◆ **Task item**
Find the line holding "s.busClr := rfl" in the entries below. Give it again exactly, along with every line after it up to and including the line holding "s.die e := rfl".

● ● ●

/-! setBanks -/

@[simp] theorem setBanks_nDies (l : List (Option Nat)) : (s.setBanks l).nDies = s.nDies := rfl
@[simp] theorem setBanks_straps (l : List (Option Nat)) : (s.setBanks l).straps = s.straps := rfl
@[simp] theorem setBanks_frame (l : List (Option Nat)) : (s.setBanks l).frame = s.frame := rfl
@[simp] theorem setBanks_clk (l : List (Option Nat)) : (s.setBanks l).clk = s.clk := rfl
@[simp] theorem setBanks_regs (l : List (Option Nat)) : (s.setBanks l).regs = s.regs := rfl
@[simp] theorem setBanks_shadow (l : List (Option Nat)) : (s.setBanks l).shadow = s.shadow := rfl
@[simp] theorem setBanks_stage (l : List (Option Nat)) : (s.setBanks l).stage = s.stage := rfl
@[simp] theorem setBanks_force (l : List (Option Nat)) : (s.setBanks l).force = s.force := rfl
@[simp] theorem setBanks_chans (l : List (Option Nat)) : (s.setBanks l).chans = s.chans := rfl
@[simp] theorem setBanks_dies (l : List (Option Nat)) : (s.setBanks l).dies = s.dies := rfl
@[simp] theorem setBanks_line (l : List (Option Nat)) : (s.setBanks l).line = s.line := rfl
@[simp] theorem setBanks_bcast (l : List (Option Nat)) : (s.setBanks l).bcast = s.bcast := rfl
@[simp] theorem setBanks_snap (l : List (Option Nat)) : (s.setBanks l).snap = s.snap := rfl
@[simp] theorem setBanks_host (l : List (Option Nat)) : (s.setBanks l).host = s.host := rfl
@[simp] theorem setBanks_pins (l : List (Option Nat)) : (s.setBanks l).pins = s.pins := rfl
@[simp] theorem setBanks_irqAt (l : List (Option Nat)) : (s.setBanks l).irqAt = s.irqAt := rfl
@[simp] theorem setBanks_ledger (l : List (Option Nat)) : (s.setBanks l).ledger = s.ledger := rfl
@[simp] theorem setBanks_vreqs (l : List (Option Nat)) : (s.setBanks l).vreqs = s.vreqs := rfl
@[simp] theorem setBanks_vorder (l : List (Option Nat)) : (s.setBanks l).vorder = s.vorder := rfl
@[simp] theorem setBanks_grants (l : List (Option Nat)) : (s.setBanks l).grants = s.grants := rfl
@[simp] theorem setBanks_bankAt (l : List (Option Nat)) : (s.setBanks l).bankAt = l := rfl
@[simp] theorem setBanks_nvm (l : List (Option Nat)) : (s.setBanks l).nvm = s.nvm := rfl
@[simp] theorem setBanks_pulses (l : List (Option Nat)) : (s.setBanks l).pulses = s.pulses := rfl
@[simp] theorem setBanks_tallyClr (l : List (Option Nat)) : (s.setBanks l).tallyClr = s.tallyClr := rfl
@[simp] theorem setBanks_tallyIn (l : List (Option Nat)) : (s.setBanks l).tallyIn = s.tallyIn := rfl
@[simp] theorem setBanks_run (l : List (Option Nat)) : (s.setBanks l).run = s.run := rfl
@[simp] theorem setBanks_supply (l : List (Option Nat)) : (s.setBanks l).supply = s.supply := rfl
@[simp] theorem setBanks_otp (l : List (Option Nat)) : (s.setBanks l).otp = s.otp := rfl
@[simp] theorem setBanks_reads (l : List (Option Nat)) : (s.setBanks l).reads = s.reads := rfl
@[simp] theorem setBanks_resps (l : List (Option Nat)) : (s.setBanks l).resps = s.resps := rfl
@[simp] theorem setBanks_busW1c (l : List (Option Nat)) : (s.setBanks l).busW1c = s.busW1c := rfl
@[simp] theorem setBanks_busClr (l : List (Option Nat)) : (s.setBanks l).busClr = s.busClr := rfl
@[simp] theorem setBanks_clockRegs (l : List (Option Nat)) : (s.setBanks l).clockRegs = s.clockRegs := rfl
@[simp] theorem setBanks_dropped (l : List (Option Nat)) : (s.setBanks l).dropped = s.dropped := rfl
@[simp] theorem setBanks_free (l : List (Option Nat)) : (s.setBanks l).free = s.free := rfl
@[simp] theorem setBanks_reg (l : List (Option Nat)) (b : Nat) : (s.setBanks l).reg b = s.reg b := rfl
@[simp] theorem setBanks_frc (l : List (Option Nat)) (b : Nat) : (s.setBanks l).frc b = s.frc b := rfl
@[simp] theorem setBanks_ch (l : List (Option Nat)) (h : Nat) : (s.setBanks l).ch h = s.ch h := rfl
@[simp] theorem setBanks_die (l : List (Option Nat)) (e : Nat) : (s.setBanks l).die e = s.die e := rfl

● ● ●

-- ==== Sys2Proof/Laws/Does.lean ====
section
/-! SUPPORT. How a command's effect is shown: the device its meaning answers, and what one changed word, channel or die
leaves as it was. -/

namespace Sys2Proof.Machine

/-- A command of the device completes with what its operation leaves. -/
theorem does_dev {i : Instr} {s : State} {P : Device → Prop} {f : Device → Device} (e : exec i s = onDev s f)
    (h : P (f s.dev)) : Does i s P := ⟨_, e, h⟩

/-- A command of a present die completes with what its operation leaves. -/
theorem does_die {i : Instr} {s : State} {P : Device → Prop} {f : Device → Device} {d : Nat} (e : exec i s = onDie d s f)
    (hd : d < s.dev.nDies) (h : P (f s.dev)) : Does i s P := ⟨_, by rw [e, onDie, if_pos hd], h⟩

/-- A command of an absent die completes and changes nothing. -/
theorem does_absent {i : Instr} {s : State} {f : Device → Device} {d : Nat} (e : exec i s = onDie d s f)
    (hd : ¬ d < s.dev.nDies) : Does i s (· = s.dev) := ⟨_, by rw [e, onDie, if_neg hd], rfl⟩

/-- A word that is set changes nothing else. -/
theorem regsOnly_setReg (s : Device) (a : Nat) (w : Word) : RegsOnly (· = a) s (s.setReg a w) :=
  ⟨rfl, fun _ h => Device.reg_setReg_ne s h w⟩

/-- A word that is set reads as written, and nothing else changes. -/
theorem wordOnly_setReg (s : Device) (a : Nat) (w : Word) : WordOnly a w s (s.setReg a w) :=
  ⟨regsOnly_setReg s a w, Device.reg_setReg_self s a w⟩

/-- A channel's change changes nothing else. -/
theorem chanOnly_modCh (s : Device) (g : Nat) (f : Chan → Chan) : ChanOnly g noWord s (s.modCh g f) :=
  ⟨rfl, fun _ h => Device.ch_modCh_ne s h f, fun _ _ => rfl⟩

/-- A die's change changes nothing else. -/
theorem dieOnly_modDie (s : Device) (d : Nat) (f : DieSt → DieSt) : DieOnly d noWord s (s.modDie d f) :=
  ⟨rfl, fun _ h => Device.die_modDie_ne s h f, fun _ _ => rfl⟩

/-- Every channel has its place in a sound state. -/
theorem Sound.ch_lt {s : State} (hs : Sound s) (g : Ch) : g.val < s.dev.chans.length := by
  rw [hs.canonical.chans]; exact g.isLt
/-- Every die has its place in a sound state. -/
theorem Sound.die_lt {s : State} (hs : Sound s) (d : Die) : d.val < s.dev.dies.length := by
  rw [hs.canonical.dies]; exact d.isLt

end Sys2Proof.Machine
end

● ● ●

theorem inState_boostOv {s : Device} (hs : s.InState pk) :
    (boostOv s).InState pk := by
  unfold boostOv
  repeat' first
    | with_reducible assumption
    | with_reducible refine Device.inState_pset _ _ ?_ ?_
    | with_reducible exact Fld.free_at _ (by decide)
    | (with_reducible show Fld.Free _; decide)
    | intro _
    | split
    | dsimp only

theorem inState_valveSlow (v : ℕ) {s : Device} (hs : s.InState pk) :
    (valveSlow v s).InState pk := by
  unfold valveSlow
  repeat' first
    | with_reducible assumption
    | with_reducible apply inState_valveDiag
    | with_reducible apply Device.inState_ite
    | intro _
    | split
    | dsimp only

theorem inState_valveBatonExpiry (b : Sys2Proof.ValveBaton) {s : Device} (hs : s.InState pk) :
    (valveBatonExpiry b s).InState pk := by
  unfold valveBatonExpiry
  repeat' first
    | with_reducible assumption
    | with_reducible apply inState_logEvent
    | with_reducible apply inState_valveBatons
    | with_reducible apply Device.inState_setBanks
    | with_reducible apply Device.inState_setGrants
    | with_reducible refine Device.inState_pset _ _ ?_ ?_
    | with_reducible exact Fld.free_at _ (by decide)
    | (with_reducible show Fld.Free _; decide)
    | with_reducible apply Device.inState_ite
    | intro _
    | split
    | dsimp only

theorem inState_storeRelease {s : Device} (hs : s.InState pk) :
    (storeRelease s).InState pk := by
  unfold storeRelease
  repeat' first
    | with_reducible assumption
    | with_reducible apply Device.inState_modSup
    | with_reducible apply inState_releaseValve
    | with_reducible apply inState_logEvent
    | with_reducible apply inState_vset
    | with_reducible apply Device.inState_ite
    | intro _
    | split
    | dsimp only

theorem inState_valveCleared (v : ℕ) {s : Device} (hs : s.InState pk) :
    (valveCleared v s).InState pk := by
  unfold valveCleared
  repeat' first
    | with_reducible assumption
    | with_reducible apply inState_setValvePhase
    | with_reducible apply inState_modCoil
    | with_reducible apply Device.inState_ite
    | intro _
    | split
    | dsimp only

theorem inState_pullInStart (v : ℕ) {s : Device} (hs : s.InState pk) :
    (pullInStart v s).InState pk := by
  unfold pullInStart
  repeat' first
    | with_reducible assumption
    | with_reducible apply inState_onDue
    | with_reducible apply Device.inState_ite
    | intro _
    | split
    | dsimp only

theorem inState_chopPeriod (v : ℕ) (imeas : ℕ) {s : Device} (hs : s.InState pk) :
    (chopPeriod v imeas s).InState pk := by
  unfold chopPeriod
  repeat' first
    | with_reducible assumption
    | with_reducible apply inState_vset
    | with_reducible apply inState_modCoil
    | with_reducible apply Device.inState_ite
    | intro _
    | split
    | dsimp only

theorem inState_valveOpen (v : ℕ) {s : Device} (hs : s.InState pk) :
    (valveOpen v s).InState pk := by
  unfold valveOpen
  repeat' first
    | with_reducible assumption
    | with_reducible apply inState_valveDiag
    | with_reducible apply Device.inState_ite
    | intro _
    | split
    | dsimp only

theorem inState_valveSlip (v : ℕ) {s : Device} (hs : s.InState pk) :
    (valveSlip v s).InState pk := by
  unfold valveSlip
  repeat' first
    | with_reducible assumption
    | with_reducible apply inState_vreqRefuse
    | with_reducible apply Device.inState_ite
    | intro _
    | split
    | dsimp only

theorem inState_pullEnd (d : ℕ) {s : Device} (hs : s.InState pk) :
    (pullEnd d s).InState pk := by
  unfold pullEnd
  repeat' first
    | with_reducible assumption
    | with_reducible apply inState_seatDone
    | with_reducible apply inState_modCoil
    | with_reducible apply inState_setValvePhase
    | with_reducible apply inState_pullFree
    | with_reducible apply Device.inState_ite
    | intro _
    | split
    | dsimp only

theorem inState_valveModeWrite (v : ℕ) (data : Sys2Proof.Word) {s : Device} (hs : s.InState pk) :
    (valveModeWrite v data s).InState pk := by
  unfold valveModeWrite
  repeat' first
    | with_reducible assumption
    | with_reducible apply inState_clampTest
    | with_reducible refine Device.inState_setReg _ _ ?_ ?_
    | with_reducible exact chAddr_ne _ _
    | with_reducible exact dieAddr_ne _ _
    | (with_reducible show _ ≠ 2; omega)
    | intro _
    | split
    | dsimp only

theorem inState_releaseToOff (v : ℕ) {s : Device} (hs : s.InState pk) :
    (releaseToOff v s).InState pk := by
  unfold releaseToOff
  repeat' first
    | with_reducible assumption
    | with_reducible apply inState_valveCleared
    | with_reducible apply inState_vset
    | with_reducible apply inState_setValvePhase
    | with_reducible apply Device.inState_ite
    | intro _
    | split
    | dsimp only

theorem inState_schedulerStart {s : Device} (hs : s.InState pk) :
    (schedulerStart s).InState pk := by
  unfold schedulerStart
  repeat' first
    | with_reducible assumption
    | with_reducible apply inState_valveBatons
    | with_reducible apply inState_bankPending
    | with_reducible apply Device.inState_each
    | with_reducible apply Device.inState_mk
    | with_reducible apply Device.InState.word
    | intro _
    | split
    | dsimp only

● ● ●

◆ **Written response**
@[simp] theorem setBanks_busClr (l : List (Option Nat)) : (s.setBanks l).busClr = s.busClr := rfl
@[simp] theorem setBanks_clockRegs (l : List (Option Nat)) : (s.setBanks l).clockRegs = s.clockRegs := rfl
@[simp] theorem setBanks_dropped (l : List (Option Nat)) : (s.setBanks l).dropped = s.dropped := rfl
@[simp] theorem setBanks_free (l : List (Option Nat)) : (s.setBanks l).free = s.free := rfl
@[simp] theorem setBanks_reg (l : List (Option Nat)) (b : Nat) : (s.setBanks l).reg b = s.reg b := rfl
@[simp] theorem setBanks_frc (l : List (Option Nat)) (b : Nat) : (s.setBanks l).frc b = s.frc b := rfl
@[simp] theorem setBanks_ch (l : List (Option Nat)) (h : Nat) : (s.setBanks l).ch h = s.ch h := rfl
@[simp] theorem setBanks_die (l : List (Option Nat)) (e : Nat) : (s.setBanks l).die e = s.die e := rfl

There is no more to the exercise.